TASK REQUIREMENTS: Once the line with "none => (0, 0, 0)" is found in the data, output it and each following line exactly, up to and including the line with "leBytes 4 (sumWord", and nothing before or after.

DATASET RECORDS:
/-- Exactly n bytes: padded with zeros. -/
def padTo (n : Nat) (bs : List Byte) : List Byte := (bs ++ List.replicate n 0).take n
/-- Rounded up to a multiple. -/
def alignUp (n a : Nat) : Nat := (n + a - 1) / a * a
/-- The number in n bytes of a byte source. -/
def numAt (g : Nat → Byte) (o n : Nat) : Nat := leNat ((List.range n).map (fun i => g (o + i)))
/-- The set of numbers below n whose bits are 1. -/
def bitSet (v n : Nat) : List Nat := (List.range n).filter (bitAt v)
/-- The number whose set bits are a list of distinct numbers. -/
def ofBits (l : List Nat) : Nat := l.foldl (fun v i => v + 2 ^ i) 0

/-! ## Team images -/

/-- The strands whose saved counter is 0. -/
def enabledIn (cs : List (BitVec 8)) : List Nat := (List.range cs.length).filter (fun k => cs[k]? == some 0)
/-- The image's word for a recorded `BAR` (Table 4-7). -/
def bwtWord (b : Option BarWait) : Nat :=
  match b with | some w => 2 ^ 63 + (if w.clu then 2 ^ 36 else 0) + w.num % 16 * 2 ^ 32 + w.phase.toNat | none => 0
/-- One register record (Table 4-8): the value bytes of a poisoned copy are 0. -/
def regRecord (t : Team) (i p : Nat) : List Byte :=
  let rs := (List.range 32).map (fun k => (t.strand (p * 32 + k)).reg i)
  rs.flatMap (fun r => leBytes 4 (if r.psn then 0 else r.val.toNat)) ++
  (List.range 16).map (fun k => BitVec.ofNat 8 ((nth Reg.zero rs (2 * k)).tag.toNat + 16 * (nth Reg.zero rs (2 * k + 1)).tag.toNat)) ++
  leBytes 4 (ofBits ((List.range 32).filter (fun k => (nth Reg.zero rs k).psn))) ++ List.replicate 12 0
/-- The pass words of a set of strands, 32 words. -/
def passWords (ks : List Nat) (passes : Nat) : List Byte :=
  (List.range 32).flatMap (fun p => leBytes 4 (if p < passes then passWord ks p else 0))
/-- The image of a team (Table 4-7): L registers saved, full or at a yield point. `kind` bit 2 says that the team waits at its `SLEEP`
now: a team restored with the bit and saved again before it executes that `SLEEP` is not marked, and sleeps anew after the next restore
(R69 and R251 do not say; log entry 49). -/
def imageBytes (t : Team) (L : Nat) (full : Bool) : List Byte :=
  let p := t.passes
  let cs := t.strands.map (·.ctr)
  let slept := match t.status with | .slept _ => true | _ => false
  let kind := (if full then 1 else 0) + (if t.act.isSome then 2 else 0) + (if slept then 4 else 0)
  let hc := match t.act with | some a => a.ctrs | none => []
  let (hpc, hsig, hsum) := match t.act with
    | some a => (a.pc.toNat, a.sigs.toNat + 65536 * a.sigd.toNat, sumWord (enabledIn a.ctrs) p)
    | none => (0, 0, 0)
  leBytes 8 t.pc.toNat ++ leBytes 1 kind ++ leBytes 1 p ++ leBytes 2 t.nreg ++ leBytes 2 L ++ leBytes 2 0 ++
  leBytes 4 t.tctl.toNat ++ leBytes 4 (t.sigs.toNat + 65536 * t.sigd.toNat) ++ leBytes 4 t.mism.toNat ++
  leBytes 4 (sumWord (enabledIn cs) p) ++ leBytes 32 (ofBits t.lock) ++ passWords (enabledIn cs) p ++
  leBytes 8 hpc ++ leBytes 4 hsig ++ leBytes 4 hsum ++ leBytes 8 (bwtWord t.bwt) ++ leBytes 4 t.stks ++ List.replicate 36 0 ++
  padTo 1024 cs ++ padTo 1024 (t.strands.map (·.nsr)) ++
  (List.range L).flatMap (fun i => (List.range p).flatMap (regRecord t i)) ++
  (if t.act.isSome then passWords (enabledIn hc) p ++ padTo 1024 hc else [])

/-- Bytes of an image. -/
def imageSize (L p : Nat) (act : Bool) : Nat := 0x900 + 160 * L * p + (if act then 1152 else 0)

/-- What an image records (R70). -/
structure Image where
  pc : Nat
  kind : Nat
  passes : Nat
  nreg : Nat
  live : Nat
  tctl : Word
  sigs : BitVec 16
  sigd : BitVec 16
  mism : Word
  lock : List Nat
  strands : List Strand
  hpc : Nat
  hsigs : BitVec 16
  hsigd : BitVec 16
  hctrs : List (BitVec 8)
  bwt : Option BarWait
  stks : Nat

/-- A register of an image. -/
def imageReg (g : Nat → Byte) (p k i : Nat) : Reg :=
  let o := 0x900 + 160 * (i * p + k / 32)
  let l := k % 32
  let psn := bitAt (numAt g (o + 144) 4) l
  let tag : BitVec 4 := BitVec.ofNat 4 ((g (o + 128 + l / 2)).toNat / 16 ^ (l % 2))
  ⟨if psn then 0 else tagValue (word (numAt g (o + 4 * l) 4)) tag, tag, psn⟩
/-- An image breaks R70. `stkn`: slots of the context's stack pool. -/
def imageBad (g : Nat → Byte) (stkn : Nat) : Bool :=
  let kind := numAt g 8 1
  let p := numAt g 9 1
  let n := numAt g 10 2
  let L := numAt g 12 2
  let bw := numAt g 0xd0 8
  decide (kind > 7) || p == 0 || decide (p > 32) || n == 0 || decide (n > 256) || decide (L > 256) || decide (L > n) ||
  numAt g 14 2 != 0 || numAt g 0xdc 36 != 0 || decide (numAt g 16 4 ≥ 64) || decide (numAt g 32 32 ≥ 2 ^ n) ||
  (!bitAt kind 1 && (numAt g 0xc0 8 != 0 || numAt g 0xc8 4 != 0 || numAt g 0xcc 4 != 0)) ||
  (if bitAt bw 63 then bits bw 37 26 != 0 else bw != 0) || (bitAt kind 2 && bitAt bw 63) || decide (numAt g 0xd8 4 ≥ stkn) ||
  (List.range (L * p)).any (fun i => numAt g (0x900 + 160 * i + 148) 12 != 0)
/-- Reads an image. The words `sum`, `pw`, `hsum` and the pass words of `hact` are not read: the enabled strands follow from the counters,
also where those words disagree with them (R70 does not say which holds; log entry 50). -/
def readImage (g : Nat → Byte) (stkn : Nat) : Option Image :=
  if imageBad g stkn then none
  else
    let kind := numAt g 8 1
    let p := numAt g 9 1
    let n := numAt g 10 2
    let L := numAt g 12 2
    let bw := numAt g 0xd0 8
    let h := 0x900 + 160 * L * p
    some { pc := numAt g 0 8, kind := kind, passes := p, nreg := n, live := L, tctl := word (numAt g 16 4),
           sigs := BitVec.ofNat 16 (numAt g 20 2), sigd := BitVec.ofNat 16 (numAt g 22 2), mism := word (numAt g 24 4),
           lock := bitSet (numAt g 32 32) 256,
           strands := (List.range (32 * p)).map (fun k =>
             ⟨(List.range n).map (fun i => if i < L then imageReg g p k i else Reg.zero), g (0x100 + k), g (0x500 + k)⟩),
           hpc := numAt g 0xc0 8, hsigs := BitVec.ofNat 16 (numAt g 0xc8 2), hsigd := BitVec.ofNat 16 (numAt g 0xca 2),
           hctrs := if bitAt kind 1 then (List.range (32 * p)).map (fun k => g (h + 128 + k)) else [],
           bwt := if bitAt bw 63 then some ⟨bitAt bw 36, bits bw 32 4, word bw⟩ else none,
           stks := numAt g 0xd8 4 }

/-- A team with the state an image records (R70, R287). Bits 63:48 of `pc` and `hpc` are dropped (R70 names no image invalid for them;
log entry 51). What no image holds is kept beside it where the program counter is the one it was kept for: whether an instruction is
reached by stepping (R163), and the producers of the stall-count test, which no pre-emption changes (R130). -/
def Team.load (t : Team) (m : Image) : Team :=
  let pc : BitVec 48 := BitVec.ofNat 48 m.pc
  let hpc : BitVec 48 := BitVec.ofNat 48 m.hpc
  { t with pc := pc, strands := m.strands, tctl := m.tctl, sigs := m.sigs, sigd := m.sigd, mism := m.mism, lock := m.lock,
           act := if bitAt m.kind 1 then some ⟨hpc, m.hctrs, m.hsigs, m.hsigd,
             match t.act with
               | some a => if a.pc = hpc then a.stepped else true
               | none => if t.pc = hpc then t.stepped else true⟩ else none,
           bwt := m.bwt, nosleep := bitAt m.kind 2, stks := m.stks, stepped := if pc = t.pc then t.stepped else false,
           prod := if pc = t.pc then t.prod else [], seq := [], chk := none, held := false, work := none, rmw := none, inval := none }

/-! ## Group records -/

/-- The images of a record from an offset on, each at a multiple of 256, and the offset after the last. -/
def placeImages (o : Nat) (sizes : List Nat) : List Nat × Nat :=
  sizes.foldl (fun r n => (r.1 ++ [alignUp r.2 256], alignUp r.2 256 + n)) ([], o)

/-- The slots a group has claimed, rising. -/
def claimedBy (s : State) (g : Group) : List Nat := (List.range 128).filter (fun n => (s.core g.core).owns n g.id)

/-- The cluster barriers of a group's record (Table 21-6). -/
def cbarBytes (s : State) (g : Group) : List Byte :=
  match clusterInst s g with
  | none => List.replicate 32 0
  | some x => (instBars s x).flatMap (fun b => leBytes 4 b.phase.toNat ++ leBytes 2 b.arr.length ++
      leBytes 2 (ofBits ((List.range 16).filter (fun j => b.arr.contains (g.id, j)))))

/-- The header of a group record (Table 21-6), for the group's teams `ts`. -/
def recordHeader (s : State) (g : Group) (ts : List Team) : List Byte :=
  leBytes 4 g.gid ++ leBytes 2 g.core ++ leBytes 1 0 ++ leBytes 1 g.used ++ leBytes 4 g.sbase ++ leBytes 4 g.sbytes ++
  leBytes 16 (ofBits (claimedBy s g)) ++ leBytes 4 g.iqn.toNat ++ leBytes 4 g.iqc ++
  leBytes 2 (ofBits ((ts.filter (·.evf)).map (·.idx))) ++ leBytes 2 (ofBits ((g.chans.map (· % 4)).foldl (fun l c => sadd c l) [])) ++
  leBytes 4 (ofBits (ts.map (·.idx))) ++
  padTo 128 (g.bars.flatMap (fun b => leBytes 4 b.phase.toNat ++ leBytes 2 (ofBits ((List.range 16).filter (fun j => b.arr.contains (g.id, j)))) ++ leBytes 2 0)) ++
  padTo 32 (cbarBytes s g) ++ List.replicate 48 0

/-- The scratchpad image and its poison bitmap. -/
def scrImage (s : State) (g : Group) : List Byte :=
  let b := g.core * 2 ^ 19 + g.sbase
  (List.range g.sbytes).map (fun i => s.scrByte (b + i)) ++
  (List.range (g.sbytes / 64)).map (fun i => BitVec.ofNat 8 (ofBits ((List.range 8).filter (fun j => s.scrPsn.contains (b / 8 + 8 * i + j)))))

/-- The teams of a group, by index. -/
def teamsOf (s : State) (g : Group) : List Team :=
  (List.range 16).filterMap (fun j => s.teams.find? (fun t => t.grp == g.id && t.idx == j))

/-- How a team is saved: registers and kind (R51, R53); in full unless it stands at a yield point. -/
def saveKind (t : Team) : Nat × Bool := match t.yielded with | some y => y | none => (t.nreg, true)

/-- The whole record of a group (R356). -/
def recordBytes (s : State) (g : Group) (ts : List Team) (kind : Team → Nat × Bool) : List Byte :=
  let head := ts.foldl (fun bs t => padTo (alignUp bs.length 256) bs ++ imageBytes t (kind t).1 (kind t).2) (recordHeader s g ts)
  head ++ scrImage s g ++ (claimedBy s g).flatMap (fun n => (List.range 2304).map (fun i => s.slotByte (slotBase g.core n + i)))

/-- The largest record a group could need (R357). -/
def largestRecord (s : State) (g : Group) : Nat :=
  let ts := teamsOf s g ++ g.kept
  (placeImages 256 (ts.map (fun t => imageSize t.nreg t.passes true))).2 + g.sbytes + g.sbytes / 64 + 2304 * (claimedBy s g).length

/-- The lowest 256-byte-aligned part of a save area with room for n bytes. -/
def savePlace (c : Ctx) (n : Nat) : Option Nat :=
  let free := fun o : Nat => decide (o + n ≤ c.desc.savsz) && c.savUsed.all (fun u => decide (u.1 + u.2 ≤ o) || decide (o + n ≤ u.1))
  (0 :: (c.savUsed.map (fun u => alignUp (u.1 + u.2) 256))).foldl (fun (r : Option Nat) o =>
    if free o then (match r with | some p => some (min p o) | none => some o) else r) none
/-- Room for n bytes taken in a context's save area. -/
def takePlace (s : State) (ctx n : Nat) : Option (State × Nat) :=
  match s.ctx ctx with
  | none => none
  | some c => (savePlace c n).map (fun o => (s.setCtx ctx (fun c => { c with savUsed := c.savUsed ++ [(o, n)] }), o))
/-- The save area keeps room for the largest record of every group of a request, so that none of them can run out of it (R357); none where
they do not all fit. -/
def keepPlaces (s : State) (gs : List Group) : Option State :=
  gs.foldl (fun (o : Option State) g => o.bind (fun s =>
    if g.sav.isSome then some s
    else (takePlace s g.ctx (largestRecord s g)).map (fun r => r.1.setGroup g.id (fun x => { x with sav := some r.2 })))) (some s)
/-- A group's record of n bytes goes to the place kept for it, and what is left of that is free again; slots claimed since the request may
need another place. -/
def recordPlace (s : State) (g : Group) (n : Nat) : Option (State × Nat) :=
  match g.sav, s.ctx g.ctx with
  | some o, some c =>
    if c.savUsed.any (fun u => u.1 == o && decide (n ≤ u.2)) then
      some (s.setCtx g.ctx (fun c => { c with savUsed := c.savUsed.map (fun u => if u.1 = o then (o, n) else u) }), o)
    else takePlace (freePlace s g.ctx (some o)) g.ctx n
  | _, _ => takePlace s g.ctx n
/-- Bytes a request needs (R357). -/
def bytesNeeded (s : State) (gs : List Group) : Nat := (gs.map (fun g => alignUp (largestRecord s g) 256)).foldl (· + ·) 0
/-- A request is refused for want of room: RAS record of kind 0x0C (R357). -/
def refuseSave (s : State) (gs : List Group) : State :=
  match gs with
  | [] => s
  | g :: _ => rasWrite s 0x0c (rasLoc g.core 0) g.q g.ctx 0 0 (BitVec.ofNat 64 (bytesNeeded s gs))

EXPECTED ANSWER:
    | none => (0, 0, 0)
  leBytes 8 t.pc.toNat ++ leBytes 1 kind ++ leBytes 1 p ++ leBytes 2 t.nreg ++ leBytes 2 L ++ leBytes 2 0 ++
  leBytes 4 t.tctl.toNat ++ leBytes 4 (t.sigs.toNat + 65536 * t.sigd.toNat) ++ leBytes 4 t.mism.toNat ++
  leBytes 4 (sumWord (enabledIn cs) p) ++ leBytes 32 (ofBits t.lock) ++ passWords (enabledIn cs) p ++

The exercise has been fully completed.